Открытое. Человек и животное | страница 36
Поэтому оно не может двигаться в закрытом как таковом, равно как не может устанавливать отношение к сокрытому. Животное исключено из сущностной сферы борьбы между несокрытостью и сокрытостью, и признаком этой сущностной исключенности является тот факт, что никакое животное (да и растение) не имеет слова. [Хайдеггер М. Парменид. С. 344] {ibid. S. 237)

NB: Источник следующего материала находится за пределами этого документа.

-- ==== Sys2Proof/Machine/Sprite.lean ====
section
/-! DEFINITION. The sprite-frame dispatcher (44_sprite.md). -/

namespace Sys2Proof.Machine

/-! ## Subframe headers -/

/-- DecodeSubframe and AddSubframe for a header read at SP_Q (44_sprite.md R302, R303): b1[7] = 1 is refused. -/
def State.addSubframe (s : State) (last : Bool) (y : BitVec 5) (w : BitVec 2) (r : Bool) (x : BitVec 5)
    (h : BitVec 2) : Effect :=
  let b := s.advance 16
  let a := { b with sp := { b.sp with q := b.sp.q + 2 } }
  let area := sprSize w * sprSize h
  let record : Subframe :=
    { x := sprPos s.cfg (sprByte r x h), y := sprPos s.cfg (sprByte last y w), w := sprSize w, h := sprSize h
      tileIdx := BitVec.ofNat 16 s.sp.tidx }
  let t :=
    { a with
      sp := { a.sp with tidx := a.sp.tidx + area, need := a.sp.need + area, nsf := a.sp.nsf + 1 }
      mem := { a.mem with sf := a.mem.sf.write a.sp.nsf record } }
  match s.cfg.sprB1Bit7 with
  | .fault => if r then .error (⟨.invalidControlCode, s.p⟩, a) else .ok t
  | .accept => .ok t

/-- SPR.SF (44_sprite.md R301): another header follows. -/
def execSprSf (y : BitVec 5) (w : BitVec 2) (r : Bool) (x : BitVec 5) (h : BitVec 2) (s : State) : Answer :=
  settle <|
    match s.addSubframe false y w r x h with
    | .ok t => .ok { t with phase := .sprHeader }
    | .error f => .error f

/-- SPR.SF.LAST (44_sprite.md R311): the pixel loop follows. -/
def execSprSfLast (y : BitVec 5) (w : BitVec 2) (r : Bool) (x : BitVec 5) (h : BitVec 2) (s : State) : Answer :=
  settle <|
    match s.addSubframe true y w r x h with
    | .ok t => .ok { t with phase := .sprWord }
    | .error f => .error f

/-! ## Control words -/

/-- A control word read into SP_CW, SP_Q past it (44_sprite.md R304); bit 12 is refused (R305). -/
def State.takeWord (s : State) (cw : Half) (r : Bool) : Effect :=
  let a := s.advance 16
  let t := { a with sp := { a.sp with cw := cw, q := a.sp.q + 2 } }
  match s.cfg.sprBit12 with
  | .fault => if r then .error (⟨.invalidControlCode, s.p⟩, t) else .ok t
  | .accept => .ok t

/-- `count` zero words, each as two bytes (44_sprite.md R306). -/
def zeroWords (pos : Nat) : Nat → State → Effect
  | 0, s => .ok s
  | count + 1, s =>
    match s.outWrite s.sp.o 0 pos with
    | .error f => .error f
    | .ok t =>
      match t.outWrite (t.sp.o + 1) 0 pos with
      | .error f => .error f
      | .ok u => zeroWords pos count { u with sp := { u.sp with o := u.sp.o + 2 } }

/-- `count` input words copied, each read before its two bytes are written (44_sprite.md R308). A read past SRC_LEN
records the start of the SPR.RAW token (60_exceptions.md R349). -/
def rawWords (pos : Nat) : Nat → State → Effect
  | 0, s => .ok s
  | count + 1, s =>
    match s.memRead s.sp.q 2 with
    | .error k => .error (⟨k, pos⟩, s)
    | .ok (wd, s') =>
      let t := { s' with sp := { s'.sp with q := s'.sp.q + 2 } }
      match t.outWrite t.sp.o (BitVec.ofNat 8 (wd / 256)) pos with
      | .error f => .error f
      | .ok u =>
        match u.outWrite (u.sp.o + 1) (BitVec.ofNat 8 wd) pos with
        | .error f => .error f
        | .ok v => rawWords pos count { v with sp := { v.sp with o := v.sp.o + 2 } }

/-- SPR.ZERO (44_sprite.md R306). The L bit is don't-care. -/
def execSprZero (stop l r : Bool) (count : BitVec 12) (s : State) : Answer :=
  settle <|
    match s.takeWord (sprWord true stop l r count) r with
    | .error f => .error f
    | .ok t =>
      match zeroWords s.p (sprCount s.cfg count) t with
      | .error f => .error f
      | .ok u => .ok u.endWord

/-- SPR.LZ (44_sprite.md R307): LZDecode(SP_Q, SP_O) begins. The tokens of the sub-stream are steps of their own, and
its LZ.END returns to the pixel loop (log 10). The count is ignored (SPR_LZ_COUNT). -/
def execSprLz (stop r : Bool) (count : BitVec 12) (s : State) : Answer :=
  settle <|
    match s.takeWord (sprWord false stop true r count) r with
    | .error f => .error f
    | .ok t =>
      match s.cfg.sprLzWindow with
      | .substream => .ok (t.beginLz t.sp.q t.sp.o t.sp.o true)
      | .wholeOut => .ok (t.beginLz t.sp.q t.sp.o 0 true)

/-- SPR.RAW (44_sprite.md R308): the data words are read here, after the control word (log 13). -/
def execSprRaw (stop r : Bool) (count : BitVec 12) (s : State) : Answer :=
  settle <|
    match s.takeWord (sprWord false stop false r count) r with
    | .error f => .error f
    | .ok t =>
      match rawWords s.p (sprCount s.cfg count) t with
      | .error f => .error f
      | .ok u => .ok u.endWord

end Sys2Proof.Machine
end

В этом месте Хайдеггер — на чрезвычайно содержательной странице — эксплицитно упоминает проблему раз-личин между окружающим миром животного и миром человека, которая располагалась в центре лекционного курса 1929-1930 гг.:
Ведь животное связано с пищей, добычей и размножением, и его отношение к этому существенно иное, чем отношение камня к той земле, на которой он лежит. В сфере того живого, которое суть животные и растения, мы обнаруживаем своеобразную самоподвижность, в соответствии с которой можно говорить о том, что это живое «воз-буждено», т. е. движимо к своему вос-' хождению в сфере возбудимости, благодаря которой оно вовлекает другое в область своей самодвижимости. Никакая подвижность и возбудимость, свойственная растению и животному, никогда не приносит живое в свободное (das Freie) так, чтобы возбужденное позволило возбуждающему «быть» именно таким, каково оно есть как возбуждающее, не говоря уже о том, каково оно перед возбуждением и без него. Растение и животное находятся как бы вне себя, никогда не «видя» ни внешнего, ни внутреннего, т. е. находясь несокрыто в свободном (das Freie) бытия. Конечно, камень, равно как и самолет, никогда не смогут, ликуя, живо вознестись к солнцу, как делает жаворонок, и тем не менее эта птица не видит открытого». [Хайдеггер М. Парменид. С. 344-345] (Heidegger 1993.S. 237-238)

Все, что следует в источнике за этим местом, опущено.